Actually even in a single VM you can partition logic with nested
DataContexts. DataContext accesses data store via a DataChannel,
which can be implemented by a DataDomain, another DataContext, or it
can be your custom facade wrapping a DataContext. DataChannel is a
virtual object data source.
Such multi-layer capabilities is a signature feature of Cayenne 1.2.

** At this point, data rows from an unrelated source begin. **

/-- A run changed into one that balances where it did and has no fewer records. -/
theorem onRun (h : s₀.Keeps s) {l : Nat} {f : Run → Run} (hf : (s.line l).run.balanced → (f (s.line l).run).balanced)
    (hlen : (s.line l).run.splices.length ≤ (f (s.line l).run).splices.length) : s₀.Keeps (s.onRun l f) :=
  h.setLine fun hb hl => ⟨hf (hb l hl).1, fun w hw r hr => ((hb l hl).2 w hw r hr).imp_right (·.trans hlen)⟩

/-- A web replaced by one whose splice link, if it has one, names a record of its line's run. -/
theorem setWeb (h : s₀.Keeps s) {w : Nat} {x : Web} (hx : s.balanced → ∀ l ∈ [1, 2], w ∈ positionsOfLine l → ∀ r, x.link = some r →
    1 ≤ r ∧ r ≤ (s.line l).run.splices.length) : s₀.Keeps (s.setWeb w x) := by
  refine h.trans ⟨fun hc => ?_, fun _ => id, (·.of_same rfl rfl rfl rfl), id, fun hb l hl => ⟨(hb l hl).1, fun v hv r hr => ?_⟩, le_rfl⟩
  · rw [State.canonical_iff] at hc ⊢
    simp_all [Table.wf_insert]
  · by_cases he : v = w
    · subst he
      rw [State.web_setWeb_same] at hr
      exact hx hb l hl hv r hr
    · rw [State.web_setWeb_other _ he] at hr
      exact (hb l hl).2 v hv r hr

/-- A web replaced by one with the same splice link or none. -/
theorem setWeb_link (h : s₀.Keeps s) {w : Nat} {x : Web} (hx : x.link = none ∨ x.link = (s.web w).link) : s₀.Keeps (s.setWeb w x) := by
  refine h.setWeb fun hb l hl hw r hr => ?_
  rcases hx with hx | hx
  · rw [hx] at hr
    cases hr
  · exact (hb l hl).2 w hw r (hx ▸ hr)

theorem onWeb (h : s₀.Keeps s) {w : Nat} {f : Web → Web} (hf : (f (s.web w)).link = none ∨ (f (s.web w)).link = (s.web w).link) :
    s₀.Keeps (s.onWeb w f) := h.setWeb_link hf

/-! ### The store and the floor plan -/

/-- A new reel record, where the Inventory has a place for it (R1). -/
theorem newReel (h : s₀.Keeps s) (r : Nat) (x : Reel) (hroom : s.reels.count < 512) : s₀.Keeps (s.setReel r x) := by
  refine h.trans ⟨fun hc => ?_, fun _ hb => ?_, (·.setReel r x), id, (·.of_same rfl rfl), le_rfl⟩
  · rw [State.canonical_iff] at hc ⊢
    simp_all [Table.wf_insert]
  · rw [State.bounded_iff] at hb ⊢
    have hcount := Table.count_insert_le s.reels r x
    obtain ⟨hrequests, hport, hreplies, hnotices, -, horders, hroutes⟩ := hb
    exact ⟨hrequests, hport, hreplies, hnotices, by simp only [State.setReel_reels]; omega, horders, hroutes⟩

theorem setBay (h : s₀.Keeps s) (b : Nat) (x : Bay) : s₀.Keeps (s.setBay b x) := by
  refine h.trans ⟨fun hc => ?_, fun _ => id, (·.setBay b x), id, (·.of_same rfl rfl), le_rfl⟩
  rw [State.canonical_iff] at hc ⊢
  simp_all [Table.wf_insert]

theorem setNodes (h : s₀.Keeps s) {n : Table Node} (hn : s.nodes.wf = true → n.wf = true) : s₀.Keeps { s with nodes := n } := by
  refine h.trans ⟨fun hc => ?_, fun _ => id, (·.of_same rfl rfl rfl rfl), id, (·.of_same rfl rfl), le_rfl⟩
  rw [State.canonical_iff] at hc ⊢
  simp_all

theorem setRoutes (h : s₀.Keeps s) {n : Table Route} (hn : s.routes.wf = true → n.wf = true)
    (hcount : s.routes.wf = true → s.routes.count ≤ 1024 → n.count ≤ 1024) : s₀.Keeps { s with routes := n } := by
  refine h.trans ⟨fun hc => ?_, fun hc hb => ?_, (·.of_same rfl rfl rfl rfl), id, (·.of_same rfl rfl), le_rfl⟩
  · rw [State.canonical_iff] at hc ⊢
    simp_all
  · rw [State.canonical_iff] at hc
    rw [State.bounded_iff] at hb ⊢
    obtain ⟨hrequests, hport, hreplies, hnotices, hreels, horders, hroutes⟩ := hb
    exact ⟨hrequests, hport, hreplies, hnotices, hreels, horders, hcount hc.2.1 hroutes⟩
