-- ==== Sys2Proof/Machine/Modes.lean ====
section
/-! DEFINITION. The mode flags (44_mode_flags.md). -/

namespace Sys2Proof.Machine

/-- PSAVE m, en (44_mode_flags.md R190). -/
def execPsave (m : MotorId) (en : Bool) (s : State) : Host.Outcome State Fault Refusal :=
  .next (s.updMotor m fun x => { x with psave := en })

/-- INTR m, en (44_mode_flags.md R191). -/
def execIntr (m : MotorId) (en : Bool) (s : State) : Host.Outcome State Fault Refusal :=
  .next (s.updMotor m fun x => { x with intr := en })

end Sys2Proof.Machine
end

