theorem image_of_eraseIdx (s t : State) (j : Fin 3) (h : t.registry = s.registry.eraseIdx j)
    (hs : s.registry.length ≤ 3) (hj : j.val < s.registry.length) :
    t.regCount + 1#2 = s.regCount ∧
    (∀ i : Fin 3, i < j → t.regSlot i = s.regSlot i) ∧
    (∀ i i' : Fin 3, j ≤ i → i'.val = i.val + 1 → i'.val < s.regCount.toNat → t.regSlot i = s.regSlot i') ∧
    (∀ i : Fin 3, s.regCount.toNat ≤ i.val + 1 → t.regSlot i = 0) := by
  rw [regCount_toNat s hs]
  refine ⟨?_, fun i hi => ?_, fun i i' hi hi' _ => ?_, fun i hi => ?_⟩
  · have hlen : t.registry.length + 1 = s.registry.length := by
      rw [h, List.length_eraseIdx_add_one hj]
    rw [State.regCount, State.regCount, ← hlen, BitVec.ofNat_add]
  · rw [regSlot_of_eraseIdx s t j i h, if_pos hi]
  · rw [regSlot_of_eraseIdx s t j i h, if_neg (not_lt.2 hi), State.regSlot, hi']
  · have hij : ¬ i < j := by
      rw [Fin.lt_def]
      omega
    rw [regSlot_of_eraseIdx s t j i h, if_neg hij, List.getD_eq_default _ _ hi]

/-- Settles O20: an add appends (`image_of_append`), a remove takes out one slot (`image_of_eraseIdx`), and each does nothing
where the registry stays. -/
theorem registryImageFollowsAddAndRemove : Obligations.RegistryImageFollowsAddAndRemove := by
  constructor
  · intro m spr p1 p2 p3 p4 s hcap hs ha
    obtain ⟨t, ht, e⟩ := exec_command (.attach m spr p1 p2 p3 p4) m s rfl ha
    have hreg : t.registry = _ := e.registry.trans (regAdd_registry s m)
    rw [hcap] at hreg
    refine ⟨t, ht, fun hm => ?_, fun _ hfull => ?_, fun hm hroom => ?_⟩
    · exact image_of_registry_eq (hreg.trans (if_pos (.inl hm)))
    · rw [regCount_eq_three_iff s hs] at hfull
      exact image_of_registry_eq (hreg.trans (if_pos (.inr hfull.ge)))
    · rw [Ne, regCount_eq_three_iff s hs] at hroom
      exact image_of_append s t m (hreg.trans (if_neg (not_or.2 ⟨hm, by omega⟩))) hs
  · intro m s t hs hn he
    have hreg : t.registry = s.registry.erase m := (commandEffect_of_exec (.detach m) m s t rfl he).registry
    refine ⟨fun hm => ?_, fun j hj hslot => ?_⟩
    · exact image_of_registry_eq (hreg.trans (List.erase_of_not_mem hm))
    · rw [regCount_toNat s hs] at hj
      exact image_of_eraseIdx s t j (hreg.trans (erase_eq_eraseIdx_of_regSlot s m j hn hj hslot)) hs hj

end Sys2Proof.Machine

/-! PROOFS. Which commands may write which field (10_state.md R21, 40_registry_dispatch.md R121). -/

namespace Sys2Proof.Machine

/-- The writer columns of a context (10_state.md R21): `y` differs from `x` only in fields that a command with this mnemonic
may write. -/
structure Motor.WrittenBy (mnemonic : String) (x y : Motor) : Prop where
  tickOnly : y.fwd = x.fwd ∧ y.bwd = x.bwd ∧ y.fidx = x.fidx ∧ y.bidx = x.bidx ∧ y.last = x.last
  remaining : y.remaining ≠ x.remaining → mnemonic ∈ ["STEP", "SETPOS", "STOP"]
  pos : y.pos ≠ x.pos → mnemonic = "SETORG"
  mindelay : y.mindelay ≠ x.mindelay → mnemonic = "SETSPD"
  psave : y.psave ≠ x.psave → mnemonic = "PSAVE"
  intr : y.intr ≠ x.intr → mnemonic = "INTR"
  attached : y.attached ≠ x.attached → mnemonic ∈ ["ATTACH", "DETACH"]
  binding : (y.pin1, y.pin2, y.pin3, y.pin4, y.spr, y.dps) ≠ (x.pin1, x.pin2, x.pin3, x.pin4, x.spr, x.dps) →
    mnemonic = "ATTACH"
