-- ==== Sys2Proof/Machine/Basics.lean ====
section
/-! DEFINITION. The arithmetic every chapter uses: modular comparison of times (R6), rounding (R9),
conversion between angle and time (R10), saturating counters, byte coding (R183) and the CRC. -/

namespace Sys2Proof.Machine

/-! ## Times (R5 to R7) -/

/-- `a` is before `b`: (b − a) mod 2^32 lies in 1..2147483647 (R6). -/
def before (a b : Time) : Bool :=
  let d := (b - a).toNat
  decide (1 ≤ d) && decide (d ≤ 2147483647)

/-- `a` is at or before `b`: `a` is not after `b` (R6). -/
def atOrBefore (a b : Time) : Bool := !before b a

/-- The signed difference `b − a` (R6). -/
def signedDiff (a b : Time) : Int := (b - a).toInt

/-- A time plus a signed duration in tb, modulo 2^32 (R5). -/
def addTb (t : Time) (d : Int) : Time := t + BitVec.ofInt 32 d

/-- The time `t` has passed at the present time `now`: `t` is at or before `now` (R6). -/
def passed (now t : Time) : Bool := atOrBefore t now

/-- An armed instant that has been reached: the event may be taken (R7). -/
def reached (now : Time) (i : Option Time) : Bool :=
  match i with
  | none => false
  | some t => passed now t

/-! ## Rounding and conversion (R9, R10) -/

/-- The quotient `n / d` rounded to the nearest integer, halves away from zero (R9). -/
def roundDiv (n : Int) (d : Nat) : Int :=
  if 0 ≤ n then (2 * n + d) / (2 * d) else -((2 * (-n) + d) / (2 * d))

/-- The quotient `n / d` rounded up toward +∞ (R9's exception, R39). -/
def ceilDiv (n : Int) (d : Nat) : Int := -((-n) / d)

/-- An angle in cd as a duration in tb with period `p` (R10). -/
def angleToTb (a : Int) (p : Nat) : Int := roundDiv (a * p) Config.cycleCd

/-- A signed duration in tb as an angle in cd with period `p` (R10). -/
def tbToAngle (d : Int) (p : Nat) : Int := roundDiv (d * Config.cycleCd) p

/-! ## Counters -/

/-- One more on a saturating counter (00_scope.md, Conventions). -/
def satInc (c : Count16) : Count16 := if c = 65535#16 then c else c + 1#16

/-! ## Fixed-size tables -/

/-- The table with entry `i` replaced by `x`. -/
def setAt {α : Type} {n : Nat} (v : Vector α n) (i : Fin n) (x : α) : Vector α n :=
  v.set i.val x i.isLt

/-- Every entry mapped. -/
def mapVec {α β : Type} {n : Nat} (f : α → β) (v : Vector α n) : Vector β n :=
  Vector.ofFn fun i => f v[i]

/-- A table with one value everywhere. -/
def fill {α : Type} (n : Nat) (x : α) : Vector α n := Vector.ofFn fun _ => x

/-- A set of the members `0 .. n−1`, one indication each. -/
abbrev BoolSet (n : Nat) := Vector Bool n

/-- The empty set. -/
def BoolSet.empty (n : Nat) : BoolSet n := fill n false

/-- How many members a set has. -/
def BoolSet.count {n : Nat} (v : BoolSet n) : Nat := (v.toList.filter id).length

/-- The set has a member. -/
def BoolSet.any {n : Nat} (v : BoolSet n) : Bool := v.toList.any id

/-- The set has every member. -/
def BoolSet.full {n : Nat} (v : BoolSet n) : Bool := v.toList.all id

/-! ## Bytes (R183) -/

/-- The low `w` bytes of a number, most significant byte first (R183). -/
def beBytes : (w : Nat) → Nat → List Byte
  | 0, _ => []
  | w + 1, n => beBytes w (n / 256) ++ [BitVec.ofNat 8 n]

/-- The number that bytes spell, most significant byte first (R183). -/
def beNat (bs : List Byte) : Nat := bs.foldl (fun n b => n * 256 + b.toNat) 0

/-- The signed number that two bytes spell (R183). -/
def beInt16 (bs : List Byte) : Int := (BitVec.ofNat 16 (beNat bs)).toInt

/-- An angle as 2 signed bytes, held at −32767..32767 (R183). -/
def angleBytes (a : Int) : List Byte :=
  beBytes 2 (BitVec.ofInt 16 (max (-32767) (min 32767 a))).toNat

/-- An angle that may be absent: −32768 when absent (R183). -/
def angleBytes? (a : Option Int) : List Byte :=
  match a with
  | none => beBytes 2 0x8000
  | some a => angleBytes a

/-- A number that may be absent: all ones when absent (R183). -/
def numBytes? (w : Nat) (n : Option Nat) : List Byte :=
  match n with
  | none => List.replicate w 0xFF#8
  | some n => beBytes w n

/-- The number a set is coded as: bit `i` stands for member `i` (R183). -/
def setCode {n : Nat} (v : BoolSet n) : Nat :=
  v.toList.foldr (fun b acc => 2 * acc + b.toNat) 0

/-- A two-valued field as one byte, `false` 0 and `true` 1. Tables 12-6 and 12-9 and the IDENT content give
these codes for selector, assigned, pending extinction state and capability. For an indication that is set or
clear (gamma-limiting, late, overflow, stuck, item pending) R183 gives no coding, and the model sends clear 0
and set 1 (log entry 39, DESIGN CHOICE). -/
def boolByte (b : Bool) : List Byte := beBytes 1 b.toNat

/-! ## The CRC (R183) -/

/-- One bit of the CRC register: shift left, and add the polynomial x^16 + x^12 + x^5 + 1 when a
one falls out (R183). -/
def crcShift (c : BitVec 16) : BitVec 16 :=
  if c.msb then (c <<< 1) ^^^ 0x1021#16 else c <<< 1

/-- One byte into the CRC register, most significant bit first (R183). -/
def crcByte (c : BitVec 16) (b : Byte) : BitVec 16 :=
  (List.range 8).foldl (fun c _ => crcShift c) (c ^^^ (b.zeroExtend 16 <<< 8))

/-- The CRC of a run of bytes: the register starts at all ones (R183). -/
def crc16 (bs : List Byte) : BitVec 16 := bs.foldl crcByte 0xFFFF#16

/-- The CRC as sent, high byte first (R183). -/
def crcBytes (bs : List Byte) : List Byte := beBytes 2 (crc16 bs).toNat

end Sys2Proof.Machine
end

I am sure it will lead to previously unforeseen uses.
Andrus
On Mar 29, 2006, at 2:35 AM, Craig Turner wrote:
> This was from the thread "Re: violates not-null constraint question."
>
> Mike Kienenberger wrote:
>> And it's not like I came up with this brilliant thought on my own
>> either -- I also thought I should be able to use DB default values
>> when I first started using ORMs. I also had to have it explained to
>> me as well :) The same thing applies to auto-increment db-side
>> generated primary key values, although Andrus (and others) have
>> worked
>> out the methodology to "read-back" that db-side generated value.
>
> This thread has reminded me of a similar issue I've been mulling
> over for a while.
>
> At the OpenBase conference last year one of the users made a
> request during the feature request system for some sort of in-
> database constraint system. I think what he wanted is for multiple
> applications to be able to access the database tables directly and
> have the database complain if they tried to do something nasty.
>
> My initial reaction was that he misunderstood the domain and then I
> thought - no - I can think of good reasons why he might want this.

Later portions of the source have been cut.